Reputation: 740
I ran some test to determine if O(==) for Strings is O(len(string)) or O(1).
My tests:
import timeit
x = 'ab' * 500000000
y = 'ab' * 500000000
%timeit x == y
> 163 ms ± 4.62 ms per loop (mean ± std. dev. of 7 runs, 1 loop each)
x = 'ab' * 5000
y = 'ab' * 5000
%timeit x == y
> 630 ns ± 23.2 ns per loop (mean ± std. dev. of 7 runs, 1000000 loops each)
Looking at the above results I understand that string comparison is linear O(N) and not O(1).

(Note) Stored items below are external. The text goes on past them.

theorem State.wrState_rd (s : State) (f : Fld) (idx inst new : Nat) (h : NotLog f) :
    (s.wrState f idx inst new).rd f = new % 2 ^ f.width := by
  unfold State.wrState
  dsimp only
  split
  · simp
  · simp [State.stateLog_rd _ _ _ _ _ _ _ h]

theorem State.wrState_rd_ne (s : State) (f : Fld) (idx inst new : Nat) {g : Fld} (h : NotLog g) (hg : g.key ≠ f.key) :
    (s.wrState f idx inst new).rd g = s.rd g := by
  unfold State.wrState
  dsimp only
  split
  · exact State.rd_wr_ne _ hg _
  · rw [State.stateLog_rd _ _ _ _ _ _ _ h, State.rd_wr_ne _ hg]

theorem State.alarmLog_rd_ne (s : State) (f : Fld) (k inst : Nat) {g : Fld} (h : NotLog g) (hg : g.key ≠ f.key) :
    (s.alarmLog f k inst).rd g = s.rd g := by
  simp only [State.alarmLog, State.logEvent_rd _ _ _ _ _ _ h, State.wrBit, State.rd_wr_ne _ hg]

@[simp] theorem State.stage_wide (s : State) (e : LogEntry) : (s.stage e).wide = s.wide := by
  unfold State.stage; dsimp only; split <;> rfl
@[simp] theorem State.stage_mem (s : State) (e : LogEntry) : (s.stage e).mem = s.mem := by
  unfold State.stage; dsimp only; split <;> rfl
@[simp] theorem State.stage_chk (s : State) (e : LogEntry) : (s.stage e).chk = s.chk := by
  unfold State.stage; dsimp only; split <;> rfl
@[simp] theorem State.stage_ticks (s : State) (e : LogEntry) : (s.stage e).ticks = s.ticks := by
  unfold State.stage; dsimp only; split <;> rfl
@[simp] theorem State.stage_free (s : State) (e : LogEntry) : (s.stage e).free = s.free := by
  unfold State.stage; dsimp only; split <;> rfl
@[simp] theorem State.stage_reads (s : State) (e : LogEntry) : (s.stage e).reads = s.reads := by
  unfold State.stage; dsimp only; split <;> rfl
@[simp] theorem State.stage_pwr (s : State) (e : LogEntry) : (s.stage e).pwr = s.pwr := by
  unfold State.stage; dsimp only; split <;> rfl
@[simp] theorem State.stage_start (s : State) (e : LogEntry) : (s.stage e).start = s.start := by
  unfold State.stage; dsimp only; split <;> rfl
@[simp] theorem State.stage_pmc (s : State) (e : LogEntry) : (s.stage e).pmc = s.pmc := by
  unfold State.stage; dsimp only; split <;> rfl
@[simp] theorem State.stage_ptu (s : State) (e : LogEntry) : (s.stage e).ptu = s.ptu := by
  unfold State.stage; dsimp only; split <;> rfl
@[simp] theorem State.stage_prd (s : State) (e : LogEntry) : (s.stage e).prd = s.prd := by
  unfold State.stage; dsimp only; split <;> rfl
@[simp] theorem State.stage_mir (s : State) (e : LogEntry) : (s.stage e).mir = s.mir := by
  unfold State.stage; dsimp only; split <;> rfl
@[simp] theorem State.stage_mbx (s : State) (e : LogEntry) : (s.stage e).mbx = s.mbx := by
  unfold State.stage; dsimp only; split <;> rfl
@[simp] theorem State.stage_cfg (s : State) (e : LogEntry) : (s.stage e).cfg = s.cfg := by
  unfold State.stage; dsimp only; split <;> rfl
@[simp] theorem State.stage_cfe (s : State) (e : LogEntry) : (s.stage e).cfe = s.cfe := by
  unfold State.stage; dsimp only; split <;> rfl
@[simp] theorem State.stage_sch (s : State) (e : LogEntry) : (s.stage e).sch = s.sch := by
  unfold State.stage; dsimp only; split <;> rfl
@[simp] theorem State.stage_cse (s : State) (e : LogEntry) : (s.stage e).cse = s.cse := by
  unfold State.stage; dsimp only; split <;> rfl
@[simp] theorem State.stage_gnb (s : State) (e : LogEntry) : (s.stage e).gnb = s.gnb := by
  unfold State.stage; dsimp only; split <;> rfl
@[simp] theorem State.stage_fus (s : State) (e : LogEntry) : (s.stage e).fus = s.fus := by
  unfold State.stage; dsimp only; split <;> rfl
@[simp] theorem State.stage_slv (s : State) (e : LogEntry) : (s.stage e).slv = s.slv := by
  unfold State.stage; dsimp only; split <;> rfl
@[simp] theorem State.stage_hlm (s : State) (e : LogEntry) : (s.stage e).hlm = s.hlm := by
  unfold State.stage; dsimp only; split <;> rfl
@[simp] theorem State.stage_lpe (s : State) (e : LogEntry) : (s.stage e).lpe = s.lpe := by
  unfold State.stage; dsimp only; split <;> rfl
@[simp] theorem State.stage_zfb (s : State) (e : LogEntry) : (s.stage e).zfb = s.zfb := by
  unfold State.stage; dsimp only; split <;> rfl
@[simp] theorem State.stage_crt (s : State) (e : LogEntry) : (s.stage e).crt = s.crt := by
  unfold State.stage; dsimp only; split <;> rfl
@[simp] theorem State.stage_fio (s : State) (e : LogEntry) : (s.stage e).fio = s.fio := by
  unfold State.stage; dsimp only; split <;> rfl
@[simp] theorem State.stage_can (s : State) (e : LogEntry) : (s.stage e).can = s.can := by
  unfold State.stage; dsimp only; split <;> rfl
@[simp] theorem State.stage_saf (s : State) (e : LogEntry) : (s.stage e).saf = s.saf := by
  unfold State.stage; dsimp only; split <;> rfl
@[simp] theorem State.stage_pending (s : State) (e : LogEntry) : (s.stage e).pending = s.pending := by
  unfold State.stage; dsimp only; split <;> rfl

@[simp] theorem State.logEvent_wide (s : State) (src code inst status detail : Nat) : (s.logEvent src code inst status detail).wide = s.wide := by
  unfold State.logEvent; dsimp only; split
  · rfl
  · exact State.stage_wide _ _
@[simp] theorem State.logEvent_mem (s : State) (src code inst status detail : Nat) : (s.logEvent src code inst status detail).mem = s.mem := by
  unfold State.logEvent; dsimp only; split
  · rfl
  · exact State.stage_mem _ _
@[simp] theorem State.logEvent_chk (s : State) (src code inst status detail : Nat) : (s.logEvent src code inst status detail).chk = s.chk := by
  unfold State.logEvent; dsimp only; split
  · rfl
  · exact State.stage_chk _ _
@[simp] theorem State.logEvent_ticks (s : State) (src code inst status detail : Nat) : (s.logEvent src code inst status detail).ticks = s.ticks := by
  unfold State.logEvent; dsimp only; split
  · rfl
  · exact State.stage_ticks _ _
@[simp] theorem State.logEvent_free (s : State) (src code inst status detail : Nat) : (s.logEvent src code inst status detail).free = s.free := by
  unfold State.logEvent; dsimp only; split
  · rfl
  · exact State.stage_free _ _
@[simp] theorem State.logEvent_reads (s : State) (src code inst status detail : Nat) : (s.logEvent src code inst status detail).reads = s.reads := by
  unfold State.logEvent; dsimp only; split
  · rfl
  · exact State.stage_reads _ _
@[simp] theorem State.logEvent_pwr (s : State) (src code inst status detail : Nat) : (s.logEvent src code inst status detail).pwr = s.pwr := by
  unfold State.logEvent; dsimp only; split
  · rfl
  · exact State.stage_pwr _ _
@[simp] theorem State.logEvent_start (s : State) (src code inst status detail : Nat) : (s.logEvent src code inst status detail).start = s.start := by
  unfold State.logEvent; dsimp only; split
  · rfl
  · exact State.stage_start _ _
@[simp] theorem State.logEvent_pmc (s : State) (src code inst status detail : Nat) : (s.logEvent src code inst status detail).pmc = s.pmc := by
  unfold State.logEvent; dsimp only; split
  · rfl
  · exact State.stage_pmc _ _
@[simp] theorem State.logEvent_ptu (s : State) (src code inst status detail : Nat) : (s.logEvent src code inst status detail).ptu = s.ptu := by
  unfold State.logEvent; dsimp only; split
  · rfl
  · exact State.stage_ptu _ _
@[simp] theorem State.logEvent_prd (s : State) (src code inst status detail : Nat) : (s.logEvent src code inst status detail).prd = s.prd := by
  unfold State.logEvent; dsimp only; split
  · rfl
  · exact State.stage_prd _ _
@[simp] theorem State.logEvent_mir (s : State) (src code inst status detail : Nat) : (s.logEvent src code inst status detail).mir = s.mir := by
  unfold State.logEvent; dsimp only; split
  · rfl
  · exact State.stage_mir _ _
@[simp] theorem State.logEvent_mbx (s : State) (src code inst status detail : Nat) : (s.logEvent src code inst status detail).mbx = s.mbx := by
  unfold State.logEvent; dsimp only; split
  · rfl
  · exact State.stage_mbx _ _
@[simp] theorem State.logEvent_cfg (s : State) (src code inst status detail : Nat) : (s.logEvent src code inst status detail).cfg = s.cfg := by
  unfold State.logEvent; dsimp only; split
  · rfl
  · exact State.stage_cfg _ _
@[simp] theorem State.logEvent_cfe (s : State) (src code inst status detail : Nat) : (s.logEvent src code inst status detail).cfe = s.cfe := by
  unfold State.logEvent; dsimp only; split
  · rfl
  · exact State.stage_cfe _ _
@[simp] theorem State.logEvent_sch (s : State) (src code inst status detail : Nat) : (s.logEvent src code inst status detail).sch = s.sch := by
  unfold State.logEvent; dsimp only; split
  · rfl
  · exact State.stage_sch _ _
@[simp] theorem State.logEvent_cse (s : State) (src code inst status detail : Nat) : (s.logEvent src code inst status detail).cse = s.cse := by
  unfold State.logEvent; dsimp only; split
  · rfl
  · exact State.stage_cse _ _
@[simp] theorem State.logEvent_gnb (s : State) (src code inst status detail : Nat) : (s.logEvent src code inst status detail).gnb = s.gnb := by
  unfold State.logEvent; dsimp only; split
  · rfl
  · exact State.stage_gnb _ _
@[simp] theorem State.logEvent_fus (s : State) (src code inst status detail : Nat) : (s.logEvent src code inst status detail).fus = s.fus := by
  unfold State.logEvent; dsimp only; split
  · rfl
  · exact State.stage_fus _ _
@[simp] theorem State.logEvent_slv (s : State) (src code inst status detail : Nat) : (s.logEvent src code inst status detail).slv = s.slv := by
  unfold State.logEvent; dsimp only; split
  · rfl
  · exact State.stage_slv _ _
@[simp] theorem State.logEvent_hlm (s : State) (src code inst status detail : Nat) : (s.logEvent src code inst status detail).hlm = s.hlm := by
  unfold State.logEvent; dsimp only; split
  · rfl
  · exact State.stage_hlm _ _
@[simp] theorem State.logEvent_lpe (s : State) (src code inst status detail : Nat) : (s.logEvent src code inst status detail).lpe = s.lpe := by
  unfold State.logEvent; dsimp only; split
  · rfl
  · exact State.stage_lpe _ _
@[simp] theorem State.logEvent_zfb (s : State) (src code inst status detail : Nat) : (s.logEvent src code inst status detail).zfb = s.zfb := by
  unfold State.logEvent; dsimp only; split
  · rfl
  · exact State.stage_zfb _ _
@[simp] theorem State.logEvent_crt (s : State) (src code inst status detail : Nat) : (s.logEvent src code inst status detail).crt = s.crt := by
  unfold State.logEvent; dsimp only; split
  · rfl
  · exact State.stage_crt _ _
@[simp] theorem State.logEvent_fio (s : State) (src code inst status detail : Nat) : (s.logEvent src code inst status detail).fio = s.fio := by
  unfold State.logEvent; dsimp only; split
  · rfl
  · exact State.stage_fio _ _
@[simp] theorem State.logEvent_can (s : State) (src code inst status detail : Nat) : (s.logEvent src code inst status detail).can = s.can := by
  unfold State.logEvent; dsimp only; split
  · rfl
  · exact State.stage_can _ _
@[simp] theorem State.logEvent_saf (s : State) (src code inst status detail : Nat) : (s.logEvent src code inst status detail).saf = s.saf := by
  unfold State.logEvent; dsimp only; split
  · rfl
  · exact State.stage_saf _ _
@[simp] theorem State.logEvent_pending (s : State) (src code inst status detail : Nat) : (s.logEvent src code inst status detail).pending = s.pending := by
  unfold State.logEvent; dsimp only; split
  · rfl
  · exact State.stage_pending _ _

However, I was reading this document: Complexities of Python Operations
The part:
Finally, when comparing two lists for equality, the complexity class above shows as O(N), but in reality we would need to multiply this complexity class by O==(...) where O==(...) is the complexity class for checking whether two values in the list are ==. If they are ints, O==(...) would be O(1); if they are strings, O==(...) in the worst case it would be O(len(string)). This issue applies any time an == check is done. We mostly will assume == checking on values in lists is O(1): e.g., checking ints and small/fixed-length strings.
This says the worst case for strings would be O(len(string)). My question is why worst case? Shouldn't the best/average case be O(len(string))?
Upvotes: 3
Views: 5165
Reputation: 42786
The algorithm is simple, you check the strings char by char, so:
Hello == Hello => They are equal...so it is actually the worst case because you check all the chars from both strings
Hello != Hella => Still worst case, you realize they are different in the last char of the strings.
hello != Hello => Best case scenario, the first char for both (h != H) are different, so you stop checking them there.
Upvotes: 4